Прискакал молодой нукер и передал ему мешок, в котором что-то глухо перекатывалось. Пончик подумал почему-то, что в мешке деревянные ложки. Но там оказались пайцзы, вырезанные из клёна.

Пожилой половец покинул седло и лично раздал уцелевшим оросам по пайцзе в руки. Досталась такая и Пончику.

А ордынцы выхватили сабли, вскинули их вверх, оказывая достойным врагам воинский почёт, и трижды проревели:

— Кху! Кху! Кху!

Шурик стоял, вытянувшись по стойке «смирно», в одной руке сжимая меч, не обагрённый кровью, в другой — пайцзу, и думал, что, сразившись с монголо-татарами, Евпатий Коловрат вряд ли искупил прегрешения князей, унизивших и оскорбивших Русь святую, но, раз уж сами ордынцы почтили его память, значит, тут, прямо на его глазах, совершился всамделишный подвиг.

— Вечная слава героям… — выговорил он чужое, затёртое выражение, вдруг ставшее своим, истинным и к месту.

— Вечная слава, — отозвался Вахрамей. — Прости, Господи…

Глава 20,

в которой Олег становится на постой

Бату-хан правильно оценивал угрозу, исходившую от великого князя Юрия Всеволодовича. Достаточно было вспомнить, сколько нервов монголам помотал хорезмшах Джелал-ад-Дин — войско непобедимого Чингисхана отняло у него великолепный Хорезм, завоевав и Самарканд, и Бухару, и Ургенч, но шах, скрываясь то в пустыне, то в горах, добрых десять лет боролся с захватчиками то в открытом бою, то партизаня. После смерти Священного Воителя эта головная боль передалась по наследству хану Угедэю. Джелал-ад-Дину однажды удалось даже восстановить ненадолго независимость Персии, изгнав оттуда ордынцев и провозгласив себя, любимого, султаном. И только смерть хорезмшаха позволила Угедэю добиться покорности в Персии и Хорезме и раздавить мятежников в горах Курдистана.

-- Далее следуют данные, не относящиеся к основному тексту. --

-- ==== Sys2Proof/Machine/SettingsOps.lean ====
section
/-! DEFINITION. The Settings Store: the words of the profile, loading, autostart, saving, and the two requests of the
settings (10_stored_settings_and_start_up.md). -/

namespace Sys2Proof.Machine

/-! ## The words of the profile (R185) -/

/-- A number as a profile word. -/
def numWord (n : Nat) : Half := BitVec.ofNat 16 n

/-- Yes as 1 and no as 0. -/
def boolWord (b : Bool) : Half := if b then 1 else 0

/-- One outlet's six words. -/
def OutletSettings.words (c : OutletSettings) : List Half :=
  [numWord c.target, numWord c.floor, numWord c.tolerance, numWord c.spacing, numWord c.clip.val,
    boolWord c.autostart]

/-- One panel's four words. -/
def PanelSettings.words (c : PanelSettings) : List Half :=
  [numWord c.span, c.lanes.setWidth 16, c.buttons.setWidth 16, numWord c.preroll]

/-- The 48 words of the settings, in the order of R185. -/
def Settings.words (c : Settings) : List Half :=
  [numWord c.rate, numWord c.retention, BitVec.ofInt 16 c.threshold, c.pauseCue, boolWord c.cueEnable] ++
    c.outlets.toList.flatMap OutletSettings.words ++ c.panels.toList.flatMap PanelSettings.words ++
    [numWord c.holdLimit, c.floorKey, boolWord c.ingestAuto]

/-- The sum of words modulo 65,536. -/
def wordSum (ws : List Half) : Half := ws.foldr (· + ·) 0

/-- The check word that makes the sum 0. -/
def checkWord (ws : List Half) : Half := - wordSum ws

/-- A snapshot of the settings: 49 words, the check word last. -/
def Settings.profile (c : Settings) : List Half := c.words ++ [checkWord c.words]

/-- A value that is kept when it holds a condition. -/
def keepIf {α : Type} (ok : Bool) (x : α) : Option α := if ok then some x else none

/-- A word as a number from `lo` to `hi`. -/
def wordNum (lo hi : Nat) (w : Half) : Option Nat := keepIf (decide (lo ≤ w.toNat) && decide (w.toNat ≤ hi)) w.toNat

/-- A word as yes or no. -/
def wordBool (w : Half) : Option Bool := if w = 0 then some false else if w = 1 then some true else none

/-- A word as a frame rate. -/
def wordRate (w : Half) : Option Nat := keepIf (w.toNat == 24 || w.toNat == 25 || w.toNat == 30) w.toNat

/-- A word as a pause threshold. -/
def wordThreshold (w : Half) : Option Int := keepIf (decide (-60 ≤ w.toInt) && decide (w.toInt ≤ -20)) w.toInt

/-- A word as MUTE lanes, its unused bits ignored (R191, log entry 34). -/
def wordLanes (w : Half) : Option LaneMask :=
  keepIf (lanesOf w != 0 && !member (lanesOf w) laneP.val) (lanesOf w)

/-- A word as the number of a clip. -/
def wordClip (w : Half) : Option ClipId := if h : w.toNat < 8 then some ⟨w.toNat, h⟩ else none

/-- One outlet's settings from its six words; none when a value is out of range or the floor above the target. -/
def OutletSettings.read (target floor tolerance spacing clip auto : Half) : Option OutletSettings :=
  match wordNum 0 1920 target, wordNum 0 1920 floor, wordNum 1 8 tolerance, wordNum 4 64 spacing, wordClip clip,
      wordBool auto with
  | some t, some f, some tol, some sp, some c, some a =>
    keepIf (decide (f ≤ t)) { target := t, floor := f, tolerance := tol, spacing := sp, clip := c, autostart := a }
  | _, _, _, _, _, _ => none

/-- One panel's settings from its four words. -/
def PanelSettings.read (span lanes buttons preroll : Half) : Option PanelSettings :=
  match wordNum 1 1920 span, wordLanes lanes, wordNum 0 30 preroll with
  | some s, some l, some p => some { span := s, lanes := l, buttons := buttons.setWidth 4, preroll := p }
  | _, _, _ => none

/-- The outlets' settings, six words each. -/
def readOutlets : Nat → List Half → Option (List OutletSettings × List Half)
  | 0, ws => some ([], ws)
  | k + 1, a :: b :: c :: d :: e :: f :: rest =>
    (match OutletSettings.read a b c d e f, readOutlets k rest with
     | some x, some (xs, left) => some (x :: xs, left)
     | _, _ => none)
  | _ + 1, _ => none

/-- The panels' settings, four words each. -/
def readPanels : Nat → List Half → Option (List PanelSettings × List Half)
  | 0, ws => some ([], ws)
  | k + 1, a :: b :: c :: d :: rest =>
    (match PanelSettings.read a b c d, readPanels k rest with
     | some x, some (xs, left) => some (x :: xs, left)
     | _, _ => none)
  | _ + 1, _ => none

/-- Four items of a list as a vector. -/
def vec4 {α : Type} (xs : List α) : Option (Vector α 4) :=
  match xs with
  | [a, b, c, d] => some #v[a, b, c, d]
  | _ => none

/-- The outlets' and panels' settings, with the words that follow them. -/
def readUnits (ws : List Half) : Option (Vector OutletSettings 4 × Vector PanelSettings 4 × List Half) :=
  match readOutlets 4 ws with
  | none => none
  | some (os, rest) =>
    match readPanels 4 rest with
    | none => none
    | some (ps, left) =>
      match vec4 os, vec4 ps with
      | some vo, some vp => some (vo, vp, left)
      | _, _ => none

/-- The settings that the words of a profile hold, check word included; none when a value is out of range. -/
def Settings.read (ws : List Half) : Option Settings :=
  match ws with
  | a :: b :: c :: d :: e :: rest =>
    (match wordRate a, wordNum 0 1920 b, wordThreshold c, wordBool e, readUnits rest with
     | some rate, some ret, some thr, some en, some (os, ps, [hl, key, auto, _]) =>
       (match wordNum 25 600 hl, wordBool auto with
        | some limit, some ia =>
          some { rate := rate, retention := ret, threshold := thr, pauseCue := d, cueEnable := en, outlets := os
                 panels := ps, holdLimit := limit, floorKey := key, ingestAuto := ia }
        | _, _ => none)
     | _, _, _, _, _ => none)
  | _ => none

/-! ## Loading -/

/-- How a load ends (R186): a flash that cannot be read, then the word sum, then the values. -/
def loadOf (readable : Bool) (flash : Flash) : LoadResult × Option Settings :=
  if readable then
    (match flash with
     | .unsound => (.check, none)
     | .words ws =>
       if wordSum ws = 0 then
         (match Settings.read ws with
          | some c => (.good, some c)
          | none => (.range, none))
       else (.check, none))
  else (.read, none)

/-- Autostart of ingest (R187). -/
def State.autoIngest (s : State) : State :=
  if s.settings.current.ingestAuto && s.mayStart then s.startIngest else s

/-- Autostart of an outlet (R187). -/
def State.autoOutlet (s : State) (o : OutletId) : State :=
  if (s.outletCfg o).autostart then s.startOutlet o .hold 0 else s

/-- Ingest, then outlets 0 to 3, are started as the current settings mark them (R187). -/
def State.autostart (s : State) : State := four.foldl State.autoOutlet s.autoIngest

/-- The Settings Store is Ready, with the profile's values if it was sound (R186). -/
def State.takeLoad (s : State) (result : LoadResult) (loaded : Option Settings) : State :=
  { s with settings :=
      { s.settings with current := loaded.getD s.settings.current, ready := true, lastLoad := some result } }

/-- Notice SettingsDefaulted of a load that was not Good (R186). -/
def State.reportLoad (s : State) (result : LoadResult) : State :=
  if result = .good then s else s.post (.settingsDefaulted result)

/-- The load ends (R186, R187); while Ready none is under way. -/
def State.loadEnd (s : State) (readable : Bool) : State :=
  if s.settings.ready then s
  else
    let x := loadOf readable s.settings.flash
    (((s.takeLoad x.1 x.2).reportLoad x.1).limitChanged).autostart

/-- LOAD_END. -/
def execLoadEnd (readable : Bool) (s : State) : Host.Outcome State Fault Refusal :=
  event (fun s => s.loadEnd readable) s

/-! ## Saving -/

/-- The write of the profile ends (R188); while the save state is Idle none is under way. -/
def State.saveEnd (s : State) (success : Bool) : State :=
  match s.settings.save with
  | .idle => s
  | .writing ws =>
    if success then
      ({ s with settings := { s.settings with save := .idle, flash := .words ws } }).post
        (.saveDone (ws.getLast?.getD 0))
    else ({ s with settings := { s.settings with save := .idle, flash := .unsound } }).post .saveFailed

/-- SAVE_WRITE_END. -/
def execSaveWriteEnd (success : Bool) (s : State) : Host.Outcome State Fault Refusal :=
  event (fun s => s.saveEnd success) s

/-- The autostart marks of the outlets from a set. -/
def Settings.markOutlets (c : Settings) (m : OutletSet) : Settings :=
  { c with outlets := Vector.ofFn (fun o => { c.outlets[o] with autostart := member m o.val }) }

/-- The four values that SETTINGS SAVE carries are taken, and the Cut Table tests its open records (R188, R111). -/
def State.takeSaveFields (s : State) (limit : Nat) (key : Half) (auto : Bool) (m : OutletSet) : State :=
  (s.modSettings (fun c =>
    { c.markOutlets m with holdLimit := limit, floorKey := key, ingestAuto := auto })).limitChanged

/-- The snapshot is taken and its write begins; the reply carries its check word (R188). -/
def State.beginSave (s : State) : State × Answer :=
  done { s with settings := { s.settings with save := .writing s.settings.current.profile } }
    (u16 (checkWord s.settings.current.words).toNat)

/-- SETTINGS SAVE at its owner (R188, log entry 20). -/
def State.onSettingsSave (s : State) (fields : Option SaveFields) : State × Answer :=
  match s.settings.save, fields with
  | .writing _, _ => refuse s .busy
  | .idle, none => s.beginSave
  | .idle, some f =>
    match yesNo f.ingestAuto with
    | none => refuse s .badValue
    | some auto =>
      if f.holdLimit.toNat < 25 ∨ 600 < f.holdLimit.toNat then refuse s .badValue
      else (s.takeSaveFields f.holdLimit.toNat f.floorKey auto (outletsOf f.outletAuto)).beginSave

/-- The factory values take the place of the current settings, and the blocks act on the changes (R189).  The records that
this closes or retires queue their own notices (R111, R117, log entry 40).  An outlet whose clip goes back to 0 so keeps
its clip position as it stands, though OUTLET CLIP would make it 0 (R61, log entry 45). -/
def State.defaultSettings (s : State) : State :=
  (((s.modSettings (fun _ => Settings.factory)).modIngest (fun u => { u with tracker := none })).release).limitChanged

/-- SETTINGS DEFAULT at its owner (R189). -/
def State.onSettingsDefault (s : State) : State × Answer :=
  if s.quiet then done s.defaultSettings [] else refuse s .stateWrong

end Sys2Proof.Machine
end

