/-- A request that its owner refuses changes no block: for every request but OUTLET FLOOR, whose refusal closes floor
unlock, and then nothing else. A number of an outlet, slot, clip or panel out of range is refused BadValue, and so is
a mode, a clip or a clear field out of range; the reply carries no fields, and nothing else changes. (Rests on log
entries 1, 3, 4, 20, 21, the model's choices.) -/
def Obligations.RefusalsChangeNothing : Prop :=
  (∀ (s : State) (r : Request), (s.owner r).2.code.carriedOut = false →
    (s.owner r).1 = s ∨
      ∃ (o : OutletId) (outlet : Byte) (floor : Half), r = .outletFloor outlet floor ∧ outlet.toNat = o.val ∧
        (s.owner r).1 = s.modOutlet o (fun u => { u with unlockOpen := false })) ∧
  ∀ (s : State) (tag x y z : Byte) (h k : Half) (n : BitVec 32) (w : WatchFields), tag ≠ 0 → s.TakesRequests →
    (3 < x.toNat →
      Refused (.outletStart tag x y h) s (replyOf (.outletStart x y h) tag .badValue []) ∧
      Refused (.outletStop tag x) s (replyOf (.outletStop x) tag .badValue []) ∧
      Refused (.outletTarget tag x h) s (replyOf (.outletTarget x h) tag .badValue []) ∧
      Refused (.outletFloor tag x h) s (replyOf (.outletFloor x h) tag .badValue []) ∧
      Refused (.floorUnlock tag x h) s (replyOf (.floorUnlock x h) tag .badValue []) ∧
      Refused (.outletShape tag x y z) s (replyOf (.outletShape x y z) tag .badValue []) ∧
      Refused (.outletClip tag x y) s (replyOf (.outletClip x y) tag .badValue []) ∧
      Refused (.outletRead tag x y) s (replyOf (.outletRead x y) tag .badValue []) ∧
      Refused (.panelSet tag x h k y z) s (replyOf (.panelSet x h k y z) tag .badValue []) ∧
      Refused (.panelRestore tag x) s (replyOf (.panelRestore x) tag .badValue [])) ∧
    (7 < x.toNat →
      Refused (.outletClip tag y x) s (replyOf (.outletClip y x) tag .badValue []) ∧
      Refused (.clipGrab tag x n y) s (replyOf (.clipGrab x n y) tag .badValue []) ∧
      Refused (.clipClear tag x) s (replyOf (.clipClear x) tag .badValue [])) ∧
    (15 < x.toNat →
      Refused (.watchSet tag x w) s (replyOf (.watchSet x w) tag .badValue []) ∧
      Refused (.watchArm tag x) s (replyOf (.watchArm x) tag .badValue []) ∧
      Refused (.watchDisarm tag x) s (replyOf (.watchDisarm x) tag .badValue []) ∧
      Refused (.watchRead tag x) s (replyOf (.watchRead x) tag .badValue [])) ∧
    (2 < x.toNat → Refused (.outletStart tag y x h) s (replyOf (.outletStart y x h) tag .badValue [])) ∧
    (1 < x.toNat → Refused (.outletRead tag y x) s (replyOf (.outletRead y x) tag .badValue []))

/-- The values of the result codes and their place in a reply, and the type byte of the body of every notice. -/
def Obligations.CodeAndTypeValues : Prop :=
  (ResultCode.done.toByte = 0x00 ∧ ResultCode.merged.toByte = 0x01 ∧ ResultCode.widened.toByte = 0x02 ∧
    ResultCode.clipped.toByte = 0x03 ∧ ResultCode.unknown.toByte = 0x10 ∧ ResultCode.badLength.toByte = 0x11 ∧
    ResultCode.badValue.toByte = 0x12 ∧ ResultCode.notReady.toByte = 0x13 ∧ ResultCode.busy.toByte = 0x14 ∧
    ResultCode.stateWrong.toByte = 0x15 ∧ ResultCode.slotBusy.toByte = 0x16 ∧ ResultCode.tableFull.toByte = 0x17 ∧
    ResultCode.clipInUse.toByte = 0x18 ∧ ResultCode.locked.toByte = 0x19 ∧ ResultCode.badKey.toByte = 0x1a ∧
    ResultCode.outOfStore.toByte = 0x1b ∧ ResultCode.noSpace.toByte = 0x1c ∧ ResultCode.nothing.toByte = 0x1d ∧
    ResultCode.alreadyClosed.toByte = 0x1e) ∧
  (∀ (type tag : Byte) (a : Answer), (replyBody type tag a)[2]? = some a.code.toByte) ∧
  ∀ n : Notice, n.body.head? = some (match n with
    | .restarted _ => 0xc0
    | .settingsDefaulted _ => 0xc1
    | .saveDone _ => 0xc2
    | .saveFailed => 0xc3
    | .ingestState _ _ _ _ => 0xc4
    | .ingestRefused _ => 0xc5
    | .frameDamaged _ _ => 0xc6
    | .outletState _ _ _ _ => 0xc7
    | .exposed _ _ => 0xc8
    | .underrun _ _ => 0xc9
    | .pressed _ _ _ => 0xca
    | .rejoined _ _ => 0xcb
    | .cutClosed _ _ _ _ _ _ _ => 0xcc
    | .holdTimedOut _ _ _ _ _ => 0xcd
    | .watchCapture _ _ _ _ _ => 0xce
    | .grabDone _ _ _ _ => 0xcf
    | .grabAborted _ _ _ _ => 0xd0
    | .panelStanding _ _ _ _ => 0xd1)

/-! ## Reads -/

/-- The requests that only read answer Done with the report of what they name, and change no block: FRAME READ, CUT
READ, CUT LIST, CLIP READ and PANEL READ; each refuses what is not there. (Rests on log entries 1, 3, 4, 21, 22, the
model's choices.) -/
def Obligations.ReadsReport : Prop :=
  ∀ (s : State) (tag : Byte), tag ≠ 0 → s.TakesRequests →
    (∀ (n : BitVec 32) (held : Bool) (f : Frame), s.frameOf n.toNat = some (held, f) →
      ∃ t, Answered (.frameRead tag n) s t [] [] (replyOf (.frameRead n) tag .done (f.bytes held))) ∧
    (∀ n : BitVec 32, s.frameOf n.toNat = none →
      ∃ t, Answered (.frameRead tag n) s t [] [] (replyOf (.frameRead n) tag .outOfStore [])) ∧
    (∀ (id : Byte) (k : Nat) (r : CutRecord), s.cutById id.toNat = some r → s.cutPosition id.toNat = some k →
      ∃ t, Answered (.cutRead tag id) s t [] [] (replyOf (.cutRead id) tag .done (r.bytes k))) ∧
    (∀ id : Byte, s.cutById id.toNat = none →
      ∃ t, Answered (.cutRead tag id) s t [] [] (replyOf (.cutRead id) tag .badValue [])) ∧
    (∀ position : Byte, position.toNat ≤ 31 →
      ∃ t, Answered (.cutList tag position) s t [] []
        (replyOf (.cutList position) tag .done (s.cutListBytes position.toNat))) ∧
    (∀ position : Byte, 31 < position.toNat →
      ∃ t, Answered (.cutList tag position) s t [] [] (replyOf (.cutList position) tag .badValue [])) ∧
    (∀ (clip position : Byte) (c : ClipId), clip.toNat = c.val → position.toNat ≤ 119 →
      ∃ t, Answered (.clipRead tag clip position) s t [] []
        (replyOf (.clipRead clip position) tag .done (s.clipReport c ++
          optional 9 (((s.clip c).reported position.toNat).map (FillerFrame.bytes position.toNat))))) ∧
    (∀ clip position : Byte, (7 < clip.toNat ∨ 119 < position.toNat) →
      ∃ t, Answered (.clipRead tag clip position) s t [] [] (replyOf (.clipRead clip position) tag .badValue [])) ∧
    (∀ (panel : Byte) (p : PanelId), panel.toNat = p.val →
      ∃ t, Answered (.panelRead tag panel) s t [] [] (replyOf (.panelRead panel) tag .done (s.panelReport p))) ∧
    (∀ panel : Byte, 3 < panel.toNat →
      ∃ t, Answered (.panelRead tag panel) s t [] [] (replyOf (.panelRead panel) tag .badValue []))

А теперь уже Бату-хана жизнь заставляет считаться с опасностью подобного рода — Юрий Всеволодович ушёл в леса не отсиживаться, а отдышаться лишь, собрать силы и нанести ответный удар. И в этом отношении место для военного лагеря на реке Сити было выбрано идеальное. Здесь можно было сохранять такие пути сообщения с Новгородом, которые монголам невозможно было прервать: даже если перекрыть главную речную дорогу, то оставалось бесчисленное количество лесных троп. С другой стороны, собранные под руку великого князя войска имели неограниченные возможности для манёвра — удары с Сити можно было наносить хоть в центр княжества, хоть по окраинам — расстояние до Твери, Переяславля или Ярославля было одинаковым. И скрываться в дебрях удобно — выставил небольшие заградотряды, и всё, врасплох не застанешь.

А посему в последние дни зимы и первые весенние денёчки между Батыем и Юрием Всеволодовичем шла гонка — кто быстрее. Успеет великий князь скопить достаточно сил — ход войны может измениться не в пользу Орды.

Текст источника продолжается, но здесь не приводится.